Key Responsibilities

  • Plan, organize and conduct audits according the defined audit program.
  • Support the clinical and commercial business development/acquisitions by performing unplanned and due diligence audits as requested.

Specifically:

  • Lead and Execute audits of critical and non-critical suppliers both clinical and commercial.
  • Ensure all audits are conducted against plan, generate written audit reports and distribute to applicable organizations. Evaluate audit responses and when necessary request additional actions and clarification for the CAPAs submitted by the auditee.
  • Support implementation and execution of an effective risk based audit program globally, which bases frequency and scope of audits on risk.
  • Lead and drive continuous improvement in Global Suppliers (CMOs, API, External Labs, Compounding Facilities, Labeling facilities etc.) quality and broader supplier management through collaboration with stakeholders – ultimately reducing risk and improving performance.
  • Highlight risks & trends from the global audit program to management and take action as necessary; with metrics in place, routine communication and escalation mechanisms.
  • Support alignment across the audit program and standardized processes and procedures.
  • Support and Partner with stakeholders on strategic supplier initiatives.
  • Simplify work through Continuous Improvement.
  • Assure exceptions to the Master Audit Plan are properly documented and approved.
  • Support CAPA closure as requested and ensure that audits are closed in the relevant management system.
  • Alert upper management and stakeholder organizations of potential compliance issues, like refused audits or critical/repeat observations.
  • Obtain support from the business to deal with suppliers with quality issues. These quality issues include, but are not limited to, audit refusal, audit fee, inappropriate audit responses or no audit responses.
  • Provide support to Global Quality in the form of assistance to the internal audit program, regulatory audits, and other related projects as assigned.
  • Perform all responsibilities in accordance with applicable company guidelines, SOPs and appropriate industry and regulatory standards, guidelines, rules and regulations.
  • Stay abreast of current and updated regulations affecting the supplier audit program. Make modifications to the program and Policies and directives to ensure an appropriate level of compliance with changing regulatory requirements. Facilitate HA inspection readiness at all times at the site and Corporate levels.
  • Support standardization of practices and procedures and harmonize of audit programs/ activities.    
  • Support the implementation of the GMP Auditor Qualification Procedure.
  • Support other duties as required.
  • Adhere to BMS core values. 

This is intended to be a general job description and should not be considered as all-inclusive.

Qualifications & Experience

  • B.S. or advanced degree in a science or biopharmaceutical-related field.
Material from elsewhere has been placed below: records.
/-! ### Scheduling (R312, R313, R316, R317) -/

/-- Real-time slot j of a stack is in panic (R317). -/
def State.panicSlot (s : State) (st j : Nat) : Bool :=
  s.flag F.hbmRt_en st j && decide (s.getF F.hbmRt_level st j ≤ s.getF F.hbmRt_threshold st j)
def State.panic (s : State) (st : Nat) : Bool := (List.range 4).any (s.panicSlot st)

/-- The request is real-time, on a port in panic (R312). -/
def State.urgent (s : State) (st : Nat) (h : HReq) : Bool :=
  h.req.rt && (List.range 4).any (fun j => s.panicSlot st j && decide (s.getF F.hbmRt_port st j = h.pc / 2))

/-- Key of a bank: SID, BG and BA of a pseudo-channel (R305). -/
def bankKey (st : Nat) (x : Loc) : Nat := (st * 32 + x.pc) * 32 + x.sid * 16 + x.bg * 4 + x.ba
def State.bankOf (s : State) (st l : Nat) : Nat := bankKey st (s.hbmLoc st l)

/-- The request hits the open row of its bank. -/
def State.rowHit (s : State) (st l : Nat) : Bool := decide (tget 0 s.hbm.rows (s.bankOf st l) = (s.hbmLoc st l).row + 1)

/-- Queued requests of a pseudo-channel with no earlier request on a common byte (R313). -/
def eligible (pc : Nat) : List HReq → List HReq → List HReq
  | _, [] => []
  | before, h :: t =>
    let ok := decide (h.pc = pc) && decide (h.phase = 0) && before.all (fun b => !(decide (b.phase ≤ 1) && b.overlaps h))
    if ok then h :: eligible pc (before ++ [h]) t else eligible pc (before ++ [h]) t

/-- Writes take precedence from 32 of the queue's entries until 8 remain (R312). -/
def State.writesFirst (s : State) (st pc : Nat) : Bool :=
  let n := ((s.hreqs st).filter (fun h => decide (h.pc = pc) && decide (h.req.op = .write))).length
  if 32 ≤ n then true else if n ≤ 8 then false else tget false s.hbm.wmode (st * 32 + pc)

/-- Reads or writes as they take precedence, row hits first, oldest first (R312). -/
def State.hbmNext (s : State) (st pc : Nat) (l : List HReq) : Option HReq :=
  let w := s.writesFirst st pc
  let m := l.filter (fun h => decide (h.req.op = .write) = w)
  let m := if m.isEmpty then l else m
  (m.find? (fun h => s.rowHit st h.loc)).or m.head?

/-- The scheduler's choice: what a thaw found held in its arrival order; real-time in panic; waiting 1 µs or more; then the others (R312, R326). -/
def State.hbmPick (s : State) (st pc : Nat) : Option HReq :=
  let l := eligible pc [] (s.hreqs st)
  (((l.find? (·.first)).or (l.find? (s.urgent st))).or (l.find? (·.late))).or (s.hbmNext st pc l)

/-- Rows that a neighbor refresh of a row refreshes; one RFM command where the stack supports it (R316). -/
def neighborRows (rfm : Bool) (row : Nat) : List Nat :=
  if rfm then [0x7FFF] else (if row = 0 then [] else [row - 1]) ++ (if row = 24575 then [] else [row + 1])

/-- Open the row of an access; an activate draws, with probability 2^−K, a neighbor refresh of its bank (R316). -/
def State.activate (s : State) (st l : Nat) : State :=
  if s.rowHit st l then s
  else
    let b := s.bankOf st l
    let row := (s.hbmLoc st l).row
    let hit := decide ((Config.freeDraw s.free).toNat % 2 ^ s.getF F.hbmDisturb_k st 0 = 0)
    { s with
      free := s.free + 1
      hbm.rows := tput 0 s.hbm.rows b (row + 1)
      hbm.nbr := if hit then tput [] s.hbm.nbr b (neighborRows (s.flag F.hbmDisturb_rfm st 0) row) else s.hbm.nbr }

/-- The stack refreshes itself: during a rate or band change, and in REST (R39, R315, R320, R323). -/
def State.selfRefresh (s : State) (st : Nat) : Bool :=
  (s.hchange st).isSome || decide (s.hbmSt st = 2) || (decide (s.pw.mode = .rest) && decide (s.hbmSt st = 4))

/-- The banks of a stack are precharged: no row is open (R323). -/
def State.precharge (s : State) (st : Nat) : State := { s with hbm.rows := s.hbm.rows.filter (fun e => decide (e.1 / 1024 ≠ st)) }

/-- The controller issues accesses: READY, or DISABLED with accepted requests still to finish, outside self-refresh (R53, R323, R325). -/
def State.hbmRuns (s : State) (st : Nat) : Bool := decide (s.hbmSt st = 1 ∨ s.hbmSt st = 4) && !s.selfRefresh st
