/-- Restart a lane: its staged rate, MODE, EXCH and hunt list take effect; a rate out of range leaves it in OFF with RATE_ERR
(R386, R391, R406). A lane whose ENABLE is 0, whose quad is disabled, or that must be idle in this mode stays in OFF. DEDUCED (log entry 156): so does
one whose own registers name SYSTEMLINK on a quad that T0 does not own (R401). -/
def State.restartLane (s : State) (l : Nat) : State :=
  let s := s.leaveActive l
  if !s.lnOn F.lnCtl_enable l || !s.flag F.quadCtl_enable (l / 4) 0 || !s.laneMode l then s.laneOff l
  else
    let x := s.lane l
    let s := match x.wrate with
      | some (r, f) => (s.setLn .lnRate l r).setLn .lnRateF l f
      | none => s
    let m := s.lnF F.lnCtl_mode l
    let s := s.setLane l { s.lane l with wrate := none, mode := m, exch := s.lnOn F.lnCtl_exch l, hunt := huntRegs.map (fun r => s.ln r l) }
    let s := (s.setLnF F.lnState_mismatch l 0).setLnF F.lnState_fec l 0
    let bad := decide (1 ≤ m) && decide (m ≤ 5) && !rateOk (s.refHz (l / 4)) (s.ln .lnRate l) (s.ln .lnRateF l)
    let s := s.setLnF F.lnState_rateErr l (b2n bad)
    if bad ∨ m = 0 ∨ (m = 9 ∧ s.quadTenant (l / 4) ≠ 0) then s.laneOff l else (s.setLnF F.lnState_link l 0).enterDetect l

/-- Own capability word W1 (R394). Own modes other than RAW stamp frames; SYSTEMLINK relays and transfers time. -/
def State.w1 (s : State) (l : Nat) : Nat :=
  let m := (s.lane l).mode
  1 * 2 ^ 56 + m * 2 ^ 48 + s.lineCoding l * 2 ^ 40 + s.lineRate l / 1000000 * 2 ^ 24 + b2n (m ≠ 8) * 2 ^ 18 + b2n (m = 9) * 2 ^ 17 +
  b2n (m = 9) * 2 ^ 16 + (Config.capUser l).toNat

/-- ACTIVE: the lane carries traffic (R391); its next valid heartbeat is the first (R402). -/
def State.enterActive (s : State) (l : Nat) : State :=
  ((s.setLane l { s.lane l with hbFirst := true }).setLnF F.lnState_mismatch l 0).setLnSt l 5

/-- LOCK holds: EXCHANGE, which own modes with EXCH and SGMII stay in and others pass through (R391, R401). -/
def State.enterExchange (s : State) (l : Nat) : State :=
  let x := s.lane l
  let s := (s.setLnF F.lnState_lock l 1).setLnSt l 4
  if ownMode x.mode then
    let s := (s.setLn .lnCapLo l (s.w1 l % 2 ^ 32)).setLn .lnCapHi l (s.w1 l / 2 ^ 32)
    if x.exch || x.mode = 9 then s.setLane l { s.lane l with valid := 0, w2 := 0 } else s.enterActive l
  else if s.lnF F.lnState_link l = 2 then s
  else s.enterActive l

/-- TRAIN: 10GBASE-KR, 25GBASE-KR and own modes wait for its end; other modes take no time (R391). A resolved or fixed
10GBASE-KX4 bonds its quad (R389, R408). -/
def State.enterTrain (s : State) (l link fec : Nat) : State :=
  let s := (s.setLnF F.lnState_link l link).setLnF F.lnState_fec l fec
  let s := if link = 3 then s.setF F.quadCtl_kx4 (l / 4) 0 1 else if l % 4 = 0 then s.setF F.quadCtl_kx4 (l / 4) 0 0 else s
  let s := s.setLnSt l 2
  if link = 1 ∨ link = 2 ∨ link = 3 then s.setLnSt l 3 else s

/-! ### Events of the sequencer -/

/-- RECEIVER_DETECT: a pulse finds a receiver or none; the lane transmits once it has found one (R391). -/
def execReceiverDetect (l : Lane) (found : Bool) (s : State) : Out :=
  .next (if s.lnSt l = 1 then s.setLane l { s.lane l with txOn := (s.lane l).txOn || found } else s)

/-- LOS_ASSERT (R403, R393). -/
def execLosAssert (l : Lane) (s : State) : Out :=
  .next (if s.lnSt l = 0 then s else
    let s := s.setLos l true
    if s.lnSt l = 5 then s.dropLane l else s)

/-- LOS_DEASSERT (R403): the detectors are off in OFF. -/
def execLosDeassert (l : Lane) (s : State) : Out := .next (if s.lnSt l = 0 then s else s.setLos l false)

/-- LOL_ASSERT (R403, R393). -/
def execLolAssert (l : Lane) (s : State) : Out :=
  .next (if s.lnSt l = 0 then s else
    let s := s.setLol l true
    if s.lnSt l = 5 then s.dropLane l else s)

/-- LOL_DEASSERT (R403). -/
def execLolDeassert (l : Lane) (s : State) : Out := .next (if s.lnSt l = 0 then s else s.setLol l false)

/-- LOS_CLEAR_HELD: a fixed Ethernet mode leaves DETECT (R391). No rule selects an FEC outside auto-negotiation: none is used. -/
def execLosClearHeld (l : Lane) (s : State) : Out :=
  let m := (s.lane l).mode
  .next (if s.lnSt l = 1 ∧ 1 ≤ m ∧ m ≤ 5 ∧ !s.lnOn F.lnState_los l then s.enterTrain l m 0 else s)

/-- HUNT_DWELL_END: a trial's dwell ends, or the further dwell of a match (R392). -/
def execHuntDwellEnd (l : Lane) (matched : Bool) (s : State) : Out :=
  let x := s.lane l
  .next (if s.lnSt l = 1 ∧ ownMode x.mode ∧ !x.entries.isEmpty then
    (match x.held with
     | some e =>
       if matched then (s.setLane l { x with held := none }).enterTrain l x.mode 0
       else State.tryEntry (s.setLane l { x with held := none }) l (x.nextEntry e)
     | none =>
       if matched then State.setLnF (s.setLane l { x with first := true, held := some x.rxEntry, txEntry := x.rxEntry }) F.lnState_hunt l x.rxEntry
       else s.tryEntry l (x.nextEntry x.rxEntry))
  else s)

/-- HUNT_TX_STEP: until the first match of this visit the transmitter moves to the next entry (R392). -/
def execHuntTxStep (l : Lane) (s : State) : Out :=
  let x := s.lane l
  .next (if s.lnSt l = 1 ∧ ownMode x.mode ∧ !x.first then s.setLane l { x with txEntry := x.nextEntry x.txEntry } else s)

/-- What auto-negotiation may resolve with the abilities `a` of LN_AN: 1000BASE-KX, 10GBASE-KR and 25GBASE-KR where it advances them, 10GBASE-KX4 on
lane 0 of its quad; Clause 74 FEC with 10GBASE-KR only when F0 is advanced, Clause 108 with 25GBASE-KR only (R389, R390). DEDUCED (log entry 157). -/
def anResolves (a lane mode fec : Nat) : Bool :=
  match mode with
  | 1 => bitAt a 4 && fec = 0
  | 3 => bitAt a 5 && fec = 0 && lane = 0
  | 4 => bitAt a 6 && (fec = 0 || (fec = 1 && bitAt a 0))
  | 5 => bitAt a 7 || bitAt a 8
  | _ => false

/-- A lane leaves DETECT as auto-negotiation resolves it. -/
def State.anResolve (s : State) (l mode fec : Nat) : State := (s.useRate l (stdRate mode)).enterTrain l mode fec

/-- AN_COMPLETE: Clause 73 or parallel detection resolves mode 1, 3, 4 or 5 and the FEC. 10GBASE-KX4 resolves on lane 0 for its quad: the other lanes
that negotiate follow (R390, R391). -/
def execAnComplete (l : Lane) (mode : Fin 16) (fec : Fin 3) (s : State) : Out :=
  .next (if s.lnSt l = 1 ∧ (s.lane l).mode = 6 ∧ anResolves (s.lnF F.lnAn_abil l) (l.val % 4) mode fec then
    let s := s.anResolve l mode fec
    if mode.val = 3 then iter 3 (fun n s =>
      if s.lnSt (l.val + n + 1) = 1 ∧ (s.lane (l.val + n + 1)).mode = 6 then s.anResolve (l.val + n + 1) 3 0 else s) s
    else s
  else s)

/-- A partner's request steps a tap of LN_TXEQ by one: 0 PRE, 1 POST, 2 MAIN; at the end of a range, and where the sum of the taps would pass 63, it
stays (R387). -/
def stepTap (w : Nat) (q : Fin 3 × Bool) : Nat :=
  let (hi, lo, least, most) : Nat × Nat × Nat × Nat := match q.1.val with | 0 => (19, 16, 0, 15) | 1 => (12, 8, 0, 31) | _ => (5, 0, 16, 63)
  let v := bits w hi lo
  if q.2 then (if v < most ∧ bits w 19 16 + bits w 5 0 + bits w 12 8 < 63 then setBits w hi lo (v + 1) else w)
  else if least < v then setBits w hi lo (v - 1) else w

/-- LINK_TRAINING_DONE: training, in which the partner's requests stepped the taps, or the receiver adaptation of an own mode, ends (R387, R391). -/
def execLinkTrainingDone (l : Lane) (steps : List (Fin 3 × Bool)) (s : State) : Out :=
  .next (if s.lnSt l = 2 then
    let s := if s.lnF F.lnState_link l = 4 ∨ s.lnF F.lnState_link l = 5 then s.setLn .lnTxeq l (steps.foldl stepTap (s.ln .lnTxeq l)) else s
    s.setLnSt l 3
  else s)

/-- TRAINING_TIMEOUT: the 500 ms wait timer of Clause 72 or Clause 93 ends (R391). -/
def execTrainingTimeout (l : Lane) (s : State) : Out :=
  .next (if s.lnSt l = 2 ∧ (s.lnF F.lnState_link l = 4 ∨ s.lnF F.lnState_link l = 5) then s.enterDetect l else s)

/-- LOCK_ACQUIRED (R391). -/
def execLockAcquired (l : Lane) (s : State) : Out := .next (if s.lnSt l = 3 ∧ !s.lnOn F.lnState_lol l then s.enterExchange l else s)

/-- LOCK_TIMEOUT: 1 ms without lock (R391). -/
def execLockTimeout (l : Lane) (s : State) : Out := .next (if s.lnSt l = 3 then s.enterDetect l else s)

/-- The bits of a 64-bit word, most significant first. -/
def wordBits (w : Nat) : List Bool := (List.range 64).map (fun i => bitAt w (63 - i))

/-- The marker and CRC of a capability block hold (R394). -/
def capOk (w0 w1 w2 w3 : Nat) : Bool :=
  decide (w0 = 0xA5A55A5A0F0FF0F0) && decide (w3 = crcBits (wordBits w0 ++ wordBits w1 ++ wordBits w2) * 2 ^ 32)

/-- CAPABILITY_BLOCK (R394, R395). -/
def execCapabilityBlock (l : Lane) (w0 w1 w2 w3 : Word64) (s : State) : Out :=
  let x := s.lane l
  .next (if s.lnSt l = 4 ∧ ownMode x.mode then
    if !capOk w0.toNat w1.toNat w2.toNat w3.toNat then s.setLane l { x with valid := 0 }
    else
      let s := (s.setLn .lnPartnerLo l (w1.toNat % 2 ^ 32)).setLn .lnPartnerHi l (w1.toNat / 2 ^ 32)
      let own := s.w1 l
      let v := if w2.toNat = own then x.valid + 1 else 0
      let s := s.setLane l { x with w2 := w1.toNat, valid := v }
      if bits w1.toNat 55 24 ≠ bits own 55 24 then (s.setLnF F.lnState_mismatch l 1).enterDetect l
      else if 3 ≤ v then s.enterActive l
      else s
  else s)

/-- EXCHANGE_TIMEOUT: EXCHANGE does not end within 10 ms (R391). -/
def execExchangeTimeout (l : Lane) (s : State) : Out := .next (if s.lnSt l = 4 then s.enterDetect l else s)

/-- SGMII_AN_COMPLETE (R391). -/
def execSgmiiAnComplete (l : Lane) (s : State) : Out :=
  .next (if s.lnSt l = 4 ∧ s.lnF F.lnState_link l = 2 then s.enterActive l else s)

/-- HI_BER: symbol lock is lost or hi_ber is entered; RAW does not check its lock (R393). -/
def execHiBer (l : Lane) (s : State) : Out := .next (if s.lnSt l = 5 ∧ (s.lane l).mode ≠ 8 then s.dropLane l else s)

/-! ### Register writes (R387, R405–R408) -/

/-- Disable a lane (R53). -/
def State.disableLane (s : State) (l : Nat) : State := (s.setLnF F.lnCtl_enable l 0).laneOff l

/-- Enable a lane: with a profile applied it restarts at DETECT in RUN (R391, R474). -/
def State.enableLane (s : State) (l : Nat) : State :=
  let s := s.setLnF F.lnCtl_enable l 1
  if (s.lane l).profile then s.restartLane l else s

/-- Write LN_CTL: ENABLE disables or enables, RESTART restarts (R393, R406). -/
def State.writeLnCtl (s : State) (l v : Nat) : State :=
  let was := s.lnOn F.lnCtl_enable l
  let s := s.setLn .lnCtl l (Rg.lnCtl.written (s.ln .lnCtl l) v)
  if !bitAt v 31 then s.disableLane l
  else if bitAt v 30 then s.restartLane l
  else if was then s else s.enableLane l

/-! ### Pattern test (R405) -/

/-- Length of the register of a pattern, and its second tap; the user pattern repeats after 64 bits (R405). -/
def patOrder (p : Nat) : Nat × Nat :=
  match p with
  | 0 => (7, 6)
  | 1 => (15, 14)
  | 2 => (23, 18)
  | 3 => (31, 28)
  | _ => (64, 64)

/-- The bit that follows the bits `h`, newest first (R405). -/
def patNext (p : Nat) (h : List Bool) : Bool :=
  let (n, t) := patOrder p
  if p = 4 then h.getD 63 false else h.getD (n - 1) false != h.getD (t - 1) false

/-- The next n bits of a pattern, in order, and the last bits after them. -/
def patRun (p : Nat) : Nat → List Bool → List Bool × List Bool
  | 0, h => ([], h)
  | n + 1, h =>
    let b := patNext p h
    let (l, h') := patRun p n ((b :: h).take (patOrder p).1)
    (b :: l, h')

/-- The number whose bit i is element i of a list. -/
def bitsNat (l : List Bool) : Nat := l.foldr (fun b a => b2n b + 2 * a) 0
Minimum of 10 years’ experience in the Biopharmaceutical Industry, with deep knowledge in Microbiology/Aseptic and Biologics DS, and > 5 years in a GMP/GDP independent auditing role.
  • Demonstrated auditor experience interacting with global vendors, suppliers and CMOs.
  • Direct experience leading and conducting GMP/GDP audits and pre-approval inspections of Drug substance, Drug product, Biologics or Medical Device facilities.
  • Demonstrated technical writing and communication experience for detailed audit reports, investigation and summary reports.
  • Significant experience and technical knowledge in three or more of the following areas: Biopharmaceutical Manufacturing, Quality Assurance; Validation, Quality Control, Biotechnology, Facility & Utilities, Materials Management.
  • Experience with electronic databases and data visualization tools a plus.
  • Ability to think clearly and act in a decisive manner; communicate difficult observations in a calm and cogent manner.
  • Demonstrated ability to work independently or with groups of people/teams in a complex changing environment.
  • Adaptable/flexible and able to deal with change.
  • Enterprise mindset and external focus.
  • Demonstrated negotiation, risk management, relationship management and conflict resolution skills.
  • In-depth knowledge of Global Health Authority regulations, quality systems principles and applications to the pharmaceutical industry.
  • Highly developed conceptual and analytical skills that support the ability to audit, investigate, and advice on problem resolution across a wide variety of quality/operational processes and practices.

Why You Should Apply

Around the world, we are passionate about making an impact on the lives of patients with serious diseases. Empowered to apply our individual talents and diverse perspectives in an inclusive culture, our shared values of passion, innovation, urgency, accountability, inclusion and integrity bring out the highest potential of each of our colleagues.

Bristol Myers Squibb recognizes the importance of balance and flexibility in our work environment. We offer a wide variety of competitive benefits, services and programs that provide our employees with the resources to pursue their goals, both at work and in their personal lives.

Around the world, we are passionate about making an impact on the lives of patients with serious diseases. Empowered to apply our individual talents and diverse perspectives in an inclusive culture, our shared values of passion, innovation, urgency, accountability, inclusion and integrity bring out the highest potential of each of our colleagues.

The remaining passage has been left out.